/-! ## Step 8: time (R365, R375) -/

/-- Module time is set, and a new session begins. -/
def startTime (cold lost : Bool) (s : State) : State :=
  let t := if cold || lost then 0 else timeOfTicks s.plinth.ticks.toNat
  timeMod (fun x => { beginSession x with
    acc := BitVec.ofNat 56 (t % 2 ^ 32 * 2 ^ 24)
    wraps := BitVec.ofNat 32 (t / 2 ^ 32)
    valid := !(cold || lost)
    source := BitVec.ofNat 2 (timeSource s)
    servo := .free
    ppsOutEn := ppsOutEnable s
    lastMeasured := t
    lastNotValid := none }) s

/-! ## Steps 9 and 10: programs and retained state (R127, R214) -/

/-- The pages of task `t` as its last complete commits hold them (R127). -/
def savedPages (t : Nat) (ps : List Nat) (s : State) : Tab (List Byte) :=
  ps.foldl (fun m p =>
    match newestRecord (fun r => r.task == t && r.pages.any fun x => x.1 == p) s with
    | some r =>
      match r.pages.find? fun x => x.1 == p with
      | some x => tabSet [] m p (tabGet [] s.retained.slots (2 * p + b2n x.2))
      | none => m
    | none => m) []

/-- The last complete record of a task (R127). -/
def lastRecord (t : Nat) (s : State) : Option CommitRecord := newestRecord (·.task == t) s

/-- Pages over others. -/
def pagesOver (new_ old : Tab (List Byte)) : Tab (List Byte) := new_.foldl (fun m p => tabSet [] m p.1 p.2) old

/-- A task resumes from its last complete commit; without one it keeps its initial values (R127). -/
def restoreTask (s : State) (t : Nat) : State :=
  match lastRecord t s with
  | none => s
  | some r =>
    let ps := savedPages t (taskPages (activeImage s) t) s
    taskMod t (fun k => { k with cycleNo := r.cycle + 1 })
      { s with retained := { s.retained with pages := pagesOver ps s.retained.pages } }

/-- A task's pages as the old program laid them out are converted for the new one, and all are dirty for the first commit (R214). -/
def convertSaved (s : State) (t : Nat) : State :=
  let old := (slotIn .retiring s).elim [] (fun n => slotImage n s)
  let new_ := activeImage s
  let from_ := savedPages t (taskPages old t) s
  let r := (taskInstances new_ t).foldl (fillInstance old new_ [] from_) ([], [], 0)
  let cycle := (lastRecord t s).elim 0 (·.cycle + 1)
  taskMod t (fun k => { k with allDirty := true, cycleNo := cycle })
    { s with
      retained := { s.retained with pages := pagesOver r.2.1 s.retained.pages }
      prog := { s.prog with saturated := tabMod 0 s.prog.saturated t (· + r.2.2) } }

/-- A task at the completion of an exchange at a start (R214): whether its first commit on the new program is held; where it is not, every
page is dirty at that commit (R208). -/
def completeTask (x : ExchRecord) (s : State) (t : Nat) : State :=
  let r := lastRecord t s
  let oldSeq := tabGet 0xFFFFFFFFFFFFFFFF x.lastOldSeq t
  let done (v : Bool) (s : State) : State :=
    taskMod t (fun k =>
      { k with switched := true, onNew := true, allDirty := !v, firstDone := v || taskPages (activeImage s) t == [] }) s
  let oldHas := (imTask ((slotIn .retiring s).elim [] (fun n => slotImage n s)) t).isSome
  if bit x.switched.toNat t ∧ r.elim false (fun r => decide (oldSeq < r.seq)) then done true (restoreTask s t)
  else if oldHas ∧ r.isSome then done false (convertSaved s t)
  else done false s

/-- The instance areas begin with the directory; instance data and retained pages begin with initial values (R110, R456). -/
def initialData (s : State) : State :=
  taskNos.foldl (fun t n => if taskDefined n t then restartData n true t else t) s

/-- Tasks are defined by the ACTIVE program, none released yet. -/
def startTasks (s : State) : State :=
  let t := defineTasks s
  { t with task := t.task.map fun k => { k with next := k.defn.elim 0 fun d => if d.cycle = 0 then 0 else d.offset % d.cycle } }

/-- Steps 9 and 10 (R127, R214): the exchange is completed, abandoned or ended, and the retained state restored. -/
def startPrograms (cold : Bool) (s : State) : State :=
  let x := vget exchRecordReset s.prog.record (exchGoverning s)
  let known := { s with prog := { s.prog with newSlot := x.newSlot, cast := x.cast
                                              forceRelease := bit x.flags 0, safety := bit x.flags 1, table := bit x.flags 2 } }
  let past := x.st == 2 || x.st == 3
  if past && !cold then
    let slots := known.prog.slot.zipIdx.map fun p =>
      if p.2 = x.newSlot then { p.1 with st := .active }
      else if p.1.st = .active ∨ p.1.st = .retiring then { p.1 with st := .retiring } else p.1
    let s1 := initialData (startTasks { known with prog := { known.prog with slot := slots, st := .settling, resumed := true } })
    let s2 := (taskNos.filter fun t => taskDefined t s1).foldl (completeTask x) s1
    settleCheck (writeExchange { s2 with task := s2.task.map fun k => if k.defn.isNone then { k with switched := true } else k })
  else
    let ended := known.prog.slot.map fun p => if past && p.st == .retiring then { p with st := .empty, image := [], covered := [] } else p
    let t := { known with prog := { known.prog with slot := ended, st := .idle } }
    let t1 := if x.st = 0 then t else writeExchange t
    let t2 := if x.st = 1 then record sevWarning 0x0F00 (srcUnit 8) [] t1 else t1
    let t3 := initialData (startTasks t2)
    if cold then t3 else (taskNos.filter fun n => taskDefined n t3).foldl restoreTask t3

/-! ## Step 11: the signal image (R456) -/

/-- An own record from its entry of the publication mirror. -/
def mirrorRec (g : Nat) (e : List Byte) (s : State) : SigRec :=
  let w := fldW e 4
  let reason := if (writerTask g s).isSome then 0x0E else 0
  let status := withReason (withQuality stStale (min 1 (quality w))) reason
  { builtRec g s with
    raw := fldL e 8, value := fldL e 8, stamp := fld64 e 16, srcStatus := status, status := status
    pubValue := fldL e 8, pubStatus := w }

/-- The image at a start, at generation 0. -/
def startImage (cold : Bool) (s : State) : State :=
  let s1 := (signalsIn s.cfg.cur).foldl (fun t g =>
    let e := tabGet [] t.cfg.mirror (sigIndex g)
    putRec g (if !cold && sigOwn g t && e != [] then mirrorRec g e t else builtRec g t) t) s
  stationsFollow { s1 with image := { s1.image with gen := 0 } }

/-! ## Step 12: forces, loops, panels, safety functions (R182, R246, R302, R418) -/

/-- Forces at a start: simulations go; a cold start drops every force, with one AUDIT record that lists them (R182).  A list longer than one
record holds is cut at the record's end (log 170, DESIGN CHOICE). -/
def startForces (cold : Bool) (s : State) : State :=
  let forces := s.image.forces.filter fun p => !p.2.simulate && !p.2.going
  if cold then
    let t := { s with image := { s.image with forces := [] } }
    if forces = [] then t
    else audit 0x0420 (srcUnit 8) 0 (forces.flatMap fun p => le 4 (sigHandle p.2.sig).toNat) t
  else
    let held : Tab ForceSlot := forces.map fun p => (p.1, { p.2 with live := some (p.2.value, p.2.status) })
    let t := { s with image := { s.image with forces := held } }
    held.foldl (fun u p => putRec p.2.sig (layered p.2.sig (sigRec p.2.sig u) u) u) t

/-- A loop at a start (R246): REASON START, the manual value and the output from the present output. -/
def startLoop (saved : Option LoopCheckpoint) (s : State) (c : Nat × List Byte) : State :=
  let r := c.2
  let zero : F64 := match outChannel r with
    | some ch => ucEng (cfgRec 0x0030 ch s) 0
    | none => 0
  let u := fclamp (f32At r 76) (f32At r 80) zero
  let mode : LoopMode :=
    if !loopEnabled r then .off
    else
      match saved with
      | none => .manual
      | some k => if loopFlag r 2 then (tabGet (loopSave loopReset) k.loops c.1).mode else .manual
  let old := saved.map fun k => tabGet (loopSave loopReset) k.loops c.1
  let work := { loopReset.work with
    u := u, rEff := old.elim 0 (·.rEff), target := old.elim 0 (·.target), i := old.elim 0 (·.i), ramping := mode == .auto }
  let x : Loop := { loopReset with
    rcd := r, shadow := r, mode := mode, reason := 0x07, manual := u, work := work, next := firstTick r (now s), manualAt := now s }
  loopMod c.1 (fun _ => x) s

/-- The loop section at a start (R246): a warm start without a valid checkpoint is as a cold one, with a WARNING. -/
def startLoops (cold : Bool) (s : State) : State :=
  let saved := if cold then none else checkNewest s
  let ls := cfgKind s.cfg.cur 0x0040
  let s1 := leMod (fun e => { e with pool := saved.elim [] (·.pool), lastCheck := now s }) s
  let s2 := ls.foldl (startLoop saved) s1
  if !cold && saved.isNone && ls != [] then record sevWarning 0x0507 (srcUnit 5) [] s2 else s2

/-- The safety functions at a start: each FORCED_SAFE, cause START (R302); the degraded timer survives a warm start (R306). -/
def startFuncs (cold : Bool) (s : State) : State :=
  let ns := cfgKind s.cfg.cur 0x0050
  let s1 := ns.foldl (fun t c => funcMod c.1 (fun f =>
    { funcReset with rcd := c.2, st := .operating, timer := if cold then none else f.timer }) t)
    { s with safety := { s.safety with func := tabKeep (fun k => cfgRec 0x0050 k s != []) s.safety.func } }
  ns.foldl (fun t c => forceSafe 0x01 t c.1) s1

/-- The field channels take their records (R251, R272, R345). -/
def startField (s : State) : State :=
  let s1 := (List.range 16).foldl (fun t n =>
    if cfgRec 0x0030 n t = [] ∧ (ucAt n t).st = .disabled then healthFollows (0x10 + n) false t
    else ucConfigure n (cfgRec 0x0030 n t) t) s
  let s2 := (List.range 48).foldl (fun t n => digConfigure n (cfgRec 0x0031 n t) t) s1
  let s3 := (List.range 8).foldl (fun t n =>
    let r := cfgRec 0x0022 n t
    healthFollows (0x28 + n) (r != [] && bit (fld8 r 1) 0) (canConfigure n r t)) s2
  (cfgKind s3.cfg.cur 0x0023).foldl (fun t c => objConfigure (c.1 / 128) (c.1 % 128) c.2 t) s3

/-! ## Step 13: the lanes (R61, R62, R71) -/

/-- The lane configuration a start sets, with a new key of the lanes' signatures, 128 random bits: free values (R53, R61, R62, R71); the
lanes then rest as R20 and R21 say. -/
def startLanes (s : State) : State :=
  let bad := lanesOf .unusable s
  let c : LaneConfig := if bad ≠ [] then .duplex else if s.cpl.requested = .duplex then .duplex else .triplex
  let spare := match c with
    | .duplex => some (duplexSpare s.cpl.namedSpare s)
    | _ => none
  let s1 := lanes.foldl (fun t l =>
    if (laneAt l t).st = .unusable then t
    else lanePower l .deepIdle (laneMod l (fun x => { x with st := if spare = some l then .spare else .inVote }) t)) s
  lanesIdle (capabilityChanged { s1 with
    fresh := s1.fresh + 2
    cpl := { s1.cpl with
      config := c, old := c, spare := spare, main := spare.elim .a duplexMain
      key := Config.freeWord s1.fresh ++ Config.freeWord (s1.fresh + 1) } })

> [Work to complete]: Working from the material above, restate word for word the lines between the line with "def startLoop (saved" and the line with "loopMod c.1 (fun _ => x) s", both included, and only those.

> [Output]:
def startLoop (saved : Option LoopCheckpoint) (s : State) (c : Nat × List Byte) : State :=
  let r := c.2
  let zero : F64 := match outChannel r with
    | some ch => ucEng (cfgRec 0x0030 ch s) 0
    | none => 0
  let u := fclamp (f32At r 76) (f32At r 80) zero
  let mode : LoopMode :=
    if !loopEnabled r then .off
    else
      match saved with
      | none => .manual
      | some k => if loopFlag r 2 then (tabGet (loopSave loopReset) k.loops c.1).mode else .manual
  let old := saved.map fun k => tabGet (loopSave loopReset) k.loops c.1
  let work := { loopReset.work with
    u := u, rEff := old.elim 0 (·.rEff), target := old.elim 0 (·.target), i := old.elim 0 (·.i), ramping := mode == .auto }
  let x : Loop := { loopReset with
    rcd := r, shadow := r, mode := mode, reason := 0x07, manual := u, work := work, next := firstTick r (now s), manualAt := now s }
  loopMod c.1 (fun _ => x) s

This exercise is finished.